Assignment:
Copy the lines below exactly, starting at the line that contains "cases hsq : (s.atOpcode" and stopping after the last line, and include no other lines.

Start of Supplied material

-- ==== Sys2Proof/Laws/Requests.lean ====
section
/-! SUPPORT. Laws of host requests: what a request that passes its checks does is its opcode's outcome, finished; and
what finishing leaves. -/

namespace Sys2Proof.Machine

/-- A request that passes its checks runs its opcode on the state it finds. -/
theorem State.ask_of_passes {s : State} {h : Hdr} {op : Nat} {p : List Byte} (run : State → Res)
    (ha : s.passesChecks h op p = true) :
    s.ask h op p run = (s.atOpcode h op p).finish (hdrAsk h) op (run (s.atOpcode h op p)) := by
  simp only [State.passesChecks, Bool.and_eq_true, decide_eq_true_eq] at ha
  obtain ⟨⟨⟨⟨⟨⟨⟨⟨ho, _⟩, hl⟩, hm⟩, hi⟩, hlen⟩, ht⟩, hq⟩, hr⟩ := ha
  have hm1 : ((s.tick h.t)).sys.mode.code = s.sys.mode.code := rfl
  have hi' : (s.tick h.t).rd Rg.HOST_STATE.STATE = 0 := of_decide_eq_true hi
  have hask : (hdrAsk h).h = h := by simp [hdrAsk, ho]
  have hmode : (((s.tick h.t).hostTake (requestBytes h op p)).inc Rg.HOST_RX.COUNT).sys.mode = s.sys.mode := rfl
  unfold State.ask
  simp only [hm1, ho, hi', show ¬ s.sys.mode.code < 2 by omega, if_false, ne_eq, not_true, and_false, State.when, if_true,
    show ¬ 4096 < p.length by omega]
  unfold State.request
  have hne : s.sys.mode ≠ .recall := by intro hc; rw [hc] at hm; simp [Mode.code] at hm
  rw [show ((s.tick h.t).hostTake (requestBytes h op p)).inc Rg.HOST_RX.COUNT = s.atOpcode h op p from rfl] at *
  simp only [hask]
  rw [hmode, if_neg hne]
  cases hrow : opRow op with
  | none => simp [hrow] at hr
  | some r =>
    simp only [hrow, Bool.and_eq_true, decide_eq_true_eq] at hr
    simp only [hlen, ht, not_true, if_false]
    cases hsq : (s.atOpcode h op p).seqCheck h op with
    | fresh =>
      simp only
      congr 1
      unfold State.perform
      simp [ho, hr.1, hr.2]
    | repeated k => simp [hsq, SeqCheck.runs] at hq
    | gap e => simp [hsq, SeqCheck.runs] at hq

/-- A request whose outcome is at hand replies it. -/
theorem State.finish_replies (u : State) {h : Hdr} (op : Nat) {r : Res} (ho : h.origin = .host) (hw : h.wanted = true)
    (hr : r.wait = false) : (u.finish (hdrAsk h) op r).Replies h r.status r.payload r.final := by
  have hask : hdrAsk h = ⟨h, 0, 0⟩ := by simp [hdrAsk, ho]
  unfold State.finish State.answer State.send State.Replies
  simp only [hask, hr, hw, ho, if_true, Bool.false_eq_true, if_false]
  refine ⟨rfl, ?_⟩
  rw [State.rd_wr_same]
  · rfl
  · decide

end Sys2Proof.Machine
end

End of Supplied material

Output of the exercise:
    cases hsq : (s.atOpcode h op p).seqCheck h op with
    | fresh =>
      simp only
      congr 1
      unfold State.perform
      simp [ho, hr.1, hr.2]
    | repeated k => simp [hsq, SeqCheck.runs] at hq
    | gap e => simp [hsq, SeqCheck.runs] at hq

/-- A request whose outcome is at hand replies it. -/
theorem State.finish_replies (u : State) {h : Hdr} (op : Nat) {r : Res} (ho : h.origin = .host) (hw : h.wanted = true)
    (hr : r.wait = false) : (u.finish (hdrAsk h) op r).Replies h r.status r.payload r.final := by
  have hask : hdrAsk h = ⟨h, 0, 0⟩ := by simp [hdrAsk, ho]
  unfold State.finish State.answer State.send State.Replies
  simp only [hask, hr, hw, ho, if_true, Bool.false_eq_true, if_false]
  refine ⟨rfl, ?_⟩
  rw [State.rd_wr_same]
  · rfl
  · decide

end Sys2Proof.Machine
end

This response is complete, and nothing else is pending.